Everything from the first line of the records to the line containing "DM_LAYOUT, PARAM) -/", inclusive, is to be extracted exactly, and nothing more.

====== Listed records ======

/-- CLOCK (R68, R77). -/
def State.clockFails (s w : State) : List Failure :=
  let p := w.fPfd
  let f := w.fSyn
  let n := w.fld CLK_SYN_INT.N_INT 0
  if p.2 = 0 then []
  else
    failIf (decide (p.1 < 10000000 * p.2) || decide (250000000 * p.2 < p.1)) (s.fldFail 0x21 CLK_REF_CFG.REF_DIV 0) ++
    failIf (decide (f.1 < 2400000000 * f.2) || decide (3200000000 * f.2 < f.1) || decide (n < 4) || decide (320 < n))
      (s.regFail 0x21 (.CLK_SYN_INT, 0)) ++
    (List.range 4).flatMap (fun i =>
      let d := w.fld CLK_CKO_CFG.DIV i
      let src := w.fld CLK_CKO_CFG.SRC i
      let (a, b) := match src with
        | 0 => f
        | 1 => (1600000000, 1)
        | _ => (100000000, 1)
      failIf (d == 0 || (d == 1 && src == 0) || decide (1600000000 * b * d < a)) (s.fldFail 0x21 CLK_CKO_CFG.DIV i))

/-! ## Modes, tiles and programs (MODE to DM_LAYOUT, PARAM) -/

/-- OCTANT_MODES: its format and the limits of R253. -/
def State.modeFails (s w : State) : List Failure :=
  let l := s.prog.staged
  match sectionOf l 3 0 with
  | none => []
  | some x =>
    failIf (decide (x.bytes.length < 128)) (x.fail 0x10 noReg 0) ++
    (List.range 8).flatMap (fun k =>
      let m := modeIn l k
      let tin := w.fld EPO_TURN_CFG.TURN_TIN 0
      let bad := match m with
        | 4 => w.flag CLK_REF_CFG.SRC_SEL 0 || w.fld CLK_REF_CFG.REF_DIV 0 != 1 || w.reg .CLK_SYN_FRAC 0 != 0 ||
            w.fld CLK_SYN_INT.N_INT 0 % 2 ^ w.fld CNV_CTRL.RATE_DIV k != 0 || !w.flag EPO_TURN_CFG.EN 0 ||
            w.fld TDC_IN_CFG.MODE tin != 0
        | 5 => (routesOf l).any (fun r => r.2.1 == 6 &&
            (List.range 8).any (fun j => usesRoute l (8 * k + j) r.1) && !liveMode (modeIn l (r.2.2.1 / 8)))
        | 7 => w.gib == 0
        | _ => decide (9 ≤ m)
      failIf (!allZero (slice x.bytes (16 * k + 2) 14)) (x.fail 0x10 noReg (16 * k + 2)) ++
      let rate := le x.bytes (16 * k + 1) 1
      failIf (decide (3 < rate) && rate % 4 != 3) (x.fail 0x11 (regDetail (.CNV_CTRL, k)) (16 * k + 1)) ++
      failIf bad (x.fail 0x13 k (16 * k)))

/-- TILE_COUNT, with the shortfall of a die. -/
def State.countFails (s : State) : List Failure :=
  (List.range 2).flatMap (fun d =>
    let need := ((List.range 32).filter (fun g => liveMode (modeIn s.prog.staged ((32 * d + g) / 8)))).length
    let have_ := ((dieTiles d).filter (fun n => s.role kTILE n != roRETIRED)).length
    failIf (decide (have_ < need)) (headFail 0x14 (need - have_) 0))

/-- The heads of a program's segments: address, length, and place in the section (R192). -/
def segHeads (b : List Byte) : Nat → Nat → List (Nat × Nat × Nat)
  | 0, _ => []
  | k + 1, p => (le b p 4, le b (p + 4) 4, p) :: segHeads b k (p + 8 + le b (p + 4) 4)

/-- DETAIL of a GT field of group g; 0x3FF stands for the groups of instance 0xFFFF. -/
def gtDetail (g o : Nat) : Nat := Block.GT.index * 2 ^ 26 + g % 1024 * 2 ^ 16 + o

/-- A failure of a GT field of group g: of the value that the host wrote, where the staged copy is not the section's, else
at byte o of the section. -/
def State.gtFail (s : State) (x : Section) (g : Nat) (r : Reg) (j o : Nat) : Failure :=
  let k := s.groupKey g r j
  if s.groupWord g r j = le x.bytes o 4 then x.fail 0x11 (gtDetail g (blockOffset k)) o
  else ⟨0x11, 0xFFFF, gtDetail g (blockOffset k), 2 ^ 63 + r.addr k.2⟩

/-- Lane l's input ring in tile n as staged: enabled, LOG2 of its blocks, first byte and length in data memory (R134). -/
structure StagedRing where
  on : Bool
  log : Nat
  base : Nat
  len : Nat
deriving DecidableEq, Repr

def State.stagedRing (s : State) (n l : Nat) : StagedRing :=
  let v := (s.stagedReg .GT_RING (4 * n + l)).toNat
  let log := bits v 19 16
  { on := bit v 31, log := log, base := 64 * bits v 14 0, len := 168 * 2 ^ log }

/-- The staged input rings of tile n in use. -/
def State.stagedRings (s : State) (n : Nat) : List StagedRing :=
  ((List.range 4).map (s.stagedRing n)).filter (·.on)

/-- The receive rings of tile n as staged, whether or not it serves a group: SIZE_LOG2, two enabled rings with one ROUTE,
and an enabled ring past the data memory or over an input ring (R264, R282). -/
def State.xrxFails (s : State) (n : Nat) : List Failure :=
  let v := fun (j : Nat) => (s.stagedReg .GT_XRX_CFG (4 * n + j)).toNat
  let on := (List.range 4).filter (fun j => bit (v j) 31)
  let base := fun (j : Nat) => 64 * bits (v j) 14 0
  let len := fun (j : Nat) => 64 * 2 ^ bits (v j) 27 24
  let fail := fun (code j : Nat) => s.bitsFail code (.GT_XRX_CFG, 4 * n + j) (2 ^ 32 - 1)
  (List.range 4).flatMap (fun j => failIf (decide (bits (v j) 27 24 < 4) || decide (14 < bits (v j) 27 24)) (fail 0x11 j)) ++
  on.flatMap (fun j =>
    failIf (on.any (fun i => decide (i < j) && bits (v i) 23 16 == bits (v j) 23 16)) (fail 0x11 j) ++
    failIf (decide (dmSize < base j + len j) || (s.stagedRings n).any (fun r => overlapN (base j) (len j) r.base r.len))
      (fail 0x18 j))

/-- A ring of B blocks is shorter than R202 requires, for `lines` cycles of loading, the octant's rate and the tile
clock. -/
def ringShort (b lines : Nat) (oct tile : Nat × Nat) : Bool :=
  decide (80 * b * oct.2 * tile.1 * 1000000 < oct.1 * (lines * tile.2 * 1000000 + tile.1))

/-- The checks on the program of group g (R185 aside): its section, its GT fields, budget, rings and data memory. -/
def State.programFails (s w : State) (g : Nat) : List Failure :=
  let k := g / 8
  let live := liveMode (modeIn s.prog.staged k)
  match sectionOf s.prog.staged 1 g with
  | none => failIf live (headFail 0x15 g 0)
  | some x =>
    let b := x.bytes
    let words := le b 2 2
    let heads := segHeads b (le b 28 2) (64 + 8 * words)
    let size := heads.foldl (fun n h => n + 8 + h.2.1) (64 + 8 * words)
    let frame := s.groupWord g .GT_FRAME 0
    let ring := s.stagedRing (s.groupTile g)
    let lanes := (List.range 4).filter (fun l => (ring l).on)
    let ft := w.fTile
    let fo := w.nomOct k
    let init := (heads.foldl (fun n h => n + h.2.1) 0 + 63) / 64
    failIf (decide (b.length < size)) (x.fail 0x10 noReg 2) ++
    failIf (!allZero (slice b 30 34)) (x.fail 0x10 noReg 30) ++
    failIf (le b 11 1 != 0) (x.fail 0x10 (gtDetail g 0x10) 8) ++
    (List.range 4).flatMap (fun l => failIf (bits (le b (12 + 4 * l) 4) 30 20 != 0 || bit (le b (12 + 4 * l) 4) 15)
      (x.fail 0x10 (gtDetail g (0x20 + 4 * l)) (12 + 4 * l))) ++
    failIf (words == 0 || decide (16384 < words)) (x.fail 0x11 noReg 2) ++
    heads.flatMap (fun h => failIf (h.1 % 64 != 0 || h.2.1 % 64 != 0) (x.fail 0x11 noReg h.2.2)) ++
    failIf (decide (bits frame 23 0 < 80)) (s.gtFail x g .GT_FRAME 0 8) ++
    (List.range 4).flatMap (fun l => failIf (decide ((ring l).log < 4) || decide (10 < (ring l).log) ||
      ((ring l).on && decide (dmSize < (ring l).base + (ring l).len))) (s.gtFail x g .GT_RING l (12 + 4 * l))) ++
    failIf (decide (words ≤ le b 0 2)) (x.fail 0x15 g 0) ++
    failIf (decide (4096 * ft.1 * fo.2 / (ft.2 * fo.1) < le b 4 4)) (x.fail 0x16 g 4) ++
    (if live && s.groupReloads w g then lanes.flatMap (fun (l : Nat) =>
      failIf (ringShort (2 ^ (ring l).log) init fo ft)
        (x.fail 0x17 g (12 + 4 * l))) else []) ++
    heads.flatMap (fun h => failIf (decide (dmSize < h.1 + h.2.1) ||
      lanes.any (fun l => overlapN h.1 h.2.1 (ring l).base (ring l).len)) (x.fail 0x18 g h.2.2))

/-- PARAM_BANK of group g (R197). -/
def State.paramFails (s : State) (g : Nat) : List Failure :=
  match sectionOf s.prog.staged 10 g with
  | none => []
  | some x =>
    let lv := le x.bytes 1024 32
    let pair := le x.bytes 1056 32
    failIf (decide (x.bytes.length < 1088)) (x.fail 0x10 noReg 0) ++
    (List.range 256).flatMap (fun p =>
      failIf (bit pair p && (p % 2 != 0 || !bit lv p || !bit lv (p + 1))) (x.fail 0x1A g (1056 + p / 8)))

/-! ## Overlays (UCODE, R185) -/

/-- A microword of the customer region breaks R185: vendor and reserved fields, reserved codes. -/
def wordBad (w : Nat) : Bool :=
  let ag := fun f => bits f 8 7 == 3 || decide (5 ≤ bits f 6 4) || bit f 0
  bits w 31 0 != 0 || bits w 39 32 != 0 || bits w 58 48 != 0 || bits w 68 64 != 0 || bits w 89 88 != 0 ||
  bits w 129 128 != 0 || decide (6 ≤ bits w 179 177) || decide (12 ≤ bits w 176 173) || decide (0xC ≤ bits w 154 150) ||
  decide (2 ≤ bits w 142 141) || decide (48 ≤ bits w 140 135) || decide (5 ≤ bits w 132 130) || bits w 95 94 == 3 ||
  bits w 93 92 == 3 || bits w 91 90 == 3 || decide (12 ≤ bits w 87 84) || decide (5 ≤ bits w 71 69) ||
  decide (5 ≤ bits w 63 61) || decide (6 ≤ bits w 47 44) || decide (3 ≤ bits w 42 40) || ag (bits w 127 112) ||
  ag (bits w 111 96) || ([1, 2, 3].contains (bits w 179 177) && decide (bits w 191 180 < 0xA00))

======

→ Task answer:
/-- CLOCK (R68, R77). -/
def State.clockFails (s w : State) : List Failure :=
  let p := w.fPfd
  let f := w.fSyn
  let n := w.fld CLK_SYN_INT.N_INT 0
  if p.2 = 0 then []
  else
    failIf (decide (p.1 < 10000000 * p.2) || decide (250000000 * p.2 < p.1)) (s.fldFail 0x21 CLK_REF_CFG.REF_DIV 0) ++
    failIf (decide (f.1 < 2400000000 * f.2) || decide (3200000000 * f.2 < f.1) || decide (n < 4) || decide (320 < n))
      (s.regFail 0x21 (.CLK_SYN_INT, 0)) ++
    (List.range 4).flatMap (fun i =>
      let d := w.fld CLK_CKO_CFG.DIV i
      let src := w.fld CLK_CKO_CFG.SRC i
      let (a, b) := match src with
        | 0 => f
        | 1 => (1600000000, 1)
        | _ => (100000000, 1)
      failIf (d == 0 || (d == 1 && src == 0) || decide (1600000000 * b * d < a)) (s.fldFail 0x21 CLK_CKO_CFG.DIV i))

/-! ## Modes, tiles and programs (MODE to DM_LAYOUT, PARAM) -/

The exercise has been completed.